Meta Brennan Vincent Oct 30, 2017

Battery Instrumentation at Facebook

Article Summary

Facebook was flying blind on battery drain across a billion devices. User-facing battery percentage? Too noisy, too coarse, and deliberately inaccurate by design.

Three engineers from Facebook's New York team break down their production battery instrumentation system for iOS and Android. They explain why traditional profiling tools fail at scale and how they built a modeling approach that catches regressions before they ship.

Key Takeaways

Critical Insight

Facebook built a component-level battery monitoring system that models energy drain without physical noise, catching regressions in hours instead of relying on user complaints.

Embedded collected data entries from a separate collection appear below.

-- ==== Sys2Proof/Machine/Fwl.lean ====
section
/-! DEFINITION. The interconnect firewall: the CP address map, the deciding region of a byte, the causes of a denial and
what a denial does (13_protection.md, R311 to R317, R327). DEDUCED: log entry 95. -/
namespace Sys2Proof.Machine

/-- The masters of Table 13-1. -/
abbrev mCp : Nat := 0
abbrev mDma : Nat := 1
abbrev mHif : Nat := 2
abbrev mDap : Nat := 3

/-- Change the protection units. -/
def setProt (f : Prot → Prot) (s : State) : State := { s with prot := f s.prot }

/-- The base of peripheral block `k` (Table 13-2). -/
def blockBase (k : Nat) : Nat := 0x40000000 + 0x10000 * k
/-- A byte lies in a range. -/
def spans (a lo n : Nat) : Bool := decide (lo ≤ a) && decide (a < lo + n)

/-- A byte of the MPU registers, private to the CP (R311, Table 13-2). -/
def inMpuPage (a : Nat) : Bool := spans a 0xE0000000 0x1000
/-- A byte of the boot ROM. -/
def inRom (a : Nat) : Bool := spans a 0 0x80000
/-- A byte of the CP SRAM. -/
def inSram (a : Nat) : Bool := spans a 0x10000000 0x200000
/-- A byte of the flash window. -/
def inFlash (a : Nat) : Bool := spans a 0x100000000 0x10000000
/-- A byte of the LPDDR5X installed. -/
def inDram (a : Nat) : Bool := spans a 0x1000000000 0x400000000 && decide (a < 0x1000000000 + Config.lpddrSize)
/-- A byte of a peripheral block. -/
def inBlocks (a : Nat) : Bool := spans a 0x40000000 (0x10000 * 19)
/-- A byte that the map of the firewall's masters lists (R312). -/
def mapped (a : Nat) : Bool := inRom a || inSram a || inBlocks a || inFlash a || inDram a

/-- The fixed regions of Table 13-3, coded 32 to 35: F0, F1, and the two pages of F2. -/
def fixedOf (a : Nat) : Option Nat :=
  if inRom a then some 32
  else if spans a (blockBase 0) 0x10000 then some 33
  else if spans a (blockBase 6) 0x1000 then some 34
  else if spans a (blockBase 12 + 0x8000) 0x1000 then some 35
  else none

/-- A register set of a programmable region. -/
def fwlRegion (s : State) (i : Nat) : FwlRegion := tget .reset s.prot.regions i
/-- SIZE_LOG2 in force: values outside 12 to 40 act as 12 (Table 13-4). -/
def fwlLog (r : FwlRegion) : Nat := if 12 ≤ r.size.toNat ∧ r.size.toNat ≤ 40 then r.size.toNat else 12
/-- A byte lies in an enabled region; the base bits below the size are not used (R313). -/
def fwlHas (r : FwlRegion) (a : Nat) : Bool := r.enable && a / 2 ^ fwlLog r == r.base / 2 ^ fwlLog r

/-- The deciding region of a byte: a fixed region, else the lowest enabled region that holds it, else the background,
coded 36 (R313). -/
def deciding (s : State) (a : Nat) : Nat :=
  match fixedOf a with
  | some f => f
  | none => ((List.range 32).find? (fun i => fwlHas (fwlRegion s i) a)).getD 36

/-- The permission bit of a master and an access (0 read, 1 write, 2 fetch) in FWL_RGNn_CFG. -/
def permBit (master access : Nat) : Option Nat :=
  if master == mCp then (if access ≤ 2 then some access else none)
  else if access ≤ 1 then some (1 + 2 * master + access)
  else none

/-- The boot window is open, or closes in this cycle (R328; log entry 145). -/
def windowYet (s : State) : Bool := s.prot.window || s.prot.closedAt == some s.tsu.count

/-- A deciding region grants an access to a master (R313, Table 13-3). -/
def fwlGrants (s : State) (d master access : Nat) : Bool :=
  if d == 32 then (master == mCp && access != 1) || (master == mDap && access == 0)
  else if d == 33 then
    (master == mCp && (access == 0 || (access == 1 && windowYet s))) || (master == mDap && access == 0)
  else if d == 34 || d == 35 then master == mCp && access != 2
  else if d == 36 then master == mCp && s.prot.window
  else match permBit master access with
    | some b => (fwlRegion s d).perm.getLsbD b
    | none => false

/-- The cause of a denial, 0 where the access is allowed: the first that applies of ABSENT 4, LEVEL 5, STRADDLE 2,
NO_REGION 3, PERM 1 (R312, R314, R323, R327). -/
def fwlJudge (s : State) (master addr size access : Nat) : Nat :=
  let bytes := (List.range size).map (addr + ·)
  let d := deciding s addr
  if master == mDap && bytes.any (fun a => fixedOf a == some 34 || fixedOf a == some 35) then 4
  else if master == mDap && (s.prot.level == 0 || (s.prot.level == 1 && access != 0)) then 5
  else if bytes.any (fun a => deciding s a != d) then 2
  else if bytes.any (fun a => !mapped a) || (d == 36 && !fwlGrants s d master access) then 3
  else if fwlGrants s d master access then 0
  else 1

/-- A denial is counted, recorded and captured (R316). -/
def fwlDeny (master addr size access cause : Nat) (s : State) : State :=
  let s := evH 0xB101 (le 1 master ++ le 8 addr ++ le 1 access ++ le 1 cause ++ le 1 size) s
  setProt (fun p =>
    let p := { p with denyCnt := tmod 0 p.denyCnt master (· + 1) }
    if p.fwlValid then { p with fwlOverflow := true }
    else { p with fwlValid := true, fwlAddr := addr, fwlMaster := master, fwlAccess := access, fwlCause := cause,
                  fwlSize := size }) s

/-- A write to a locked register is ignored, flagged and recorded (R317). -/
def fwlIgnored (offset : Nat) (s : State) : State :=
  evH 0xB102 (le 2 offset) (setProt (fun p => { p with wrIgnored := true }) s)

/-- The CP address of a BAR0 offset in the event recorder window or the counter reader, which HIF reaches as master 2
(R311, R379, R390). -/
def windowCp (off : Nat) : Option Nat :=
  if spans off 0x20000 0x10000 then some (blockBase 13 + off % 0x10000)
  else if spans off 0x30000 0x10000 then some (blockBase 14 + off % 0x10000)
  else none

/-- A host write of BAR0 goes on unless the firewall denies it; a denied one only counts as such (R311, R315). -/
def hifAccess (off size : Nat) (go : State → State) (s : State) : State :=
  match windowCp off with
  | none => go s
  | some a =>
    let c := fwlJudge s mHif a size 1
    if c == 0 then go s else fwlDeny mHif a size 1 c s

/-- The first access of a DMA transfer that the firewall denies: its address, size, kind and cause (R311, R314; log entry
68). -/
def dmaDenied (s : State) : DmaRead → Option (Nat × Nat × Nat × Nat)
  | .via addr size rest =>
    let c := fwlJudge s mDma addr size 1
    if c == 0 then dmaDenied s rest else some (addr, size, 1, c)
  | .out addr size rest =>
    let c := fwlJudge s mDma addr size 0
    if c == 0 then dmaDenied s rest else some (addr, size, 0, c)
  | _ => none

/-- What a denial of a DMA access does (R316). -/
def dmaDeny (x : Nat × Nat × Nat × Nat) (s : State) : State := fwlDeny mDma x.1 x.2.1 x.2.2.1 x.2.2.2 s

/-- What a body answers to an input transfer that a denial stopped: INTEGRITY if it needed the transfer, with the denial's
effects (R315, R316). -/
def dmaStopped (c : Cmd) (x : Nat × Nat × Nat × Nat) : Res → Res
  | .done r s =>
    if r.status == stIntegrity && (nbit c.flags 3 || dmaOwn c.opcode) then .done r (dmaDeny x s)
    else .done r s
  | .wait w s => .wait w s

/-- A transfer to the host that a denial stopped: a command that needed it ends with INTEGRITY and changes nothing but for the
denial's effects (R315, R316). -/
def dmaUnsent (c : Cmd) (x : Nat × Nat × Nat × Nat) (s : State) : Res → Res
  | .done r t =>
    if (nbit c.flags 3 || dmaOwn c.opcode) && decide (s.hif.dmaOut.length < t.hif.dmaOut.length) then
      fail stIntegrity (dmaDeny x s)
    else .done r t
  | .wait w t => .wait w t

/-- Run a command whose input or output can go by DMA: a transfer that the firewall denies stops before the first commit (R300,
R315). -/
def dmaRun (body : DmaRead → Cmd → State → Res) (dma : DmaRead) (c : Cmd) (s : State) : Res :=
  match dmaDenied s dma with
  | none => body dma c s
  | some x => if x.2.2.1 == 1 then dmaStopped c x (body .poisoned c s) else dmaUnsent c x s (body dma c s)

/-- `fcp` for such a command. -/
def fcpDma (opcode mb : Nat) (dma : DmaRead) (body : DmaRead → Cmd → State → Res) (s : State) : State :=
  fcp opcode mb (dmaRun body dma) s

/-- The ranges a transfer to the host is read from. -/
def dmaReads (reads : List (Nat × Nat)) : DmaRead := reads.foldr (fun r d => .out r.1 r.2 d) (.data [])

/-- `fcp` for a command that only sends by DMA. -/
def fcpOut (opcode mb : Nat) (reads : List (Nat × Nat)) (body : Cmd → State → Res) (s : State) : State :=
  fcpDma opcode mb (dmaReads reads) (fun _ => body) s

end Sys2Proof.Machine
end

They open-sourced BatteryMetrix, and there's a surprising culprit draining 30% CPU while doing absolutely nothing visible to users.

About This Article

Problem

At Facebook's scale of a billion devices, traditional debugging fell apart. Developers couldn't reproduce issues on their own machines, and with hundreds of engineers shipping code daily, finding which change caused a battery drain became impossible without measuring what actually happened in production.

Solution

Facebook built instrumentation that tracked hardware usage at a granular level. They measured CPU at the thread level, network traffic by call site, and camera and location usage by product team. This let them connect hardware drain back to the specific code responsible.

Impact

The CPU spin detector collected stack traces from millions of devices and found the exact line that caused a regression within hours. Thread-level CPU measurement cut the investigation space dramatically, from every line of code in the system down to specific functions or thread pools.